Color Extraction Guide

Learn how VideoIntel extracts dominant colors from videos using K-means clustering, smart sampling, and optimized pixel analysis for fast and accurate results.

Overview

Color extraction identifies the most dominant colors in a video by analyzing frames and grouping similar colors together. This is useful for:

  • UI Theming: Generate color schemes matching video content
  • Video Categorization: Classify videos by color palette
  • Design Systems: Create brand-aligned color palettes
  • Thumbnail Matching: Ensure UI colors complement video colors
  • Mood Analysis: Understand emotional tone through color
// Extract 5 dominant colors from a video
const colors = await videoIntel.extractColors(video, {
  count: 5,
  sampleFrames: 10,
  quality: 'balanced'
});

// Use the colors
colors.forEach(color => {
  console.log(`${color.hex} - ${color.percentage}% of video`);
  // Output example: "#3B82F6 - 32.5% of video"
});

How It Works

VideoIntel's color extraction uses a sophisticated multi-stage pipeline:

Step 1: Frame Sampling

Extract frames at evenly distributed intervals throughout the video.
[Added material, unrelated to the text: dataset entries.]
-- ==== Sys2Proof/Machine/RegMap.lean ====
section
/-!
DEFINITION. The register map: for every register of the spec its access class (R37), the bits a write reaches, its value after
power-on reset (R7) and who alone may write it (R283).
-/
namespace Sys2Proof.Machine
Default: 10 frames from start to end, ensuring representative sampling of the entire video.

Step 2: Pixel Extraction

Extract pixel data from each frame and sample based on quality setting. Balanced quality samples 30% of pixels for good accuracy with fast processing.

Step 3: K-Means Clustering

Group similar colors together using K-means clustering algorithm. This finds the N most dominant colors by iteratively improving cluster centers.

Step 4: Color Conversion

Convert cluster centers to multiple color formats (hex, RGB, HSL) and calculate dominance percentages for each color.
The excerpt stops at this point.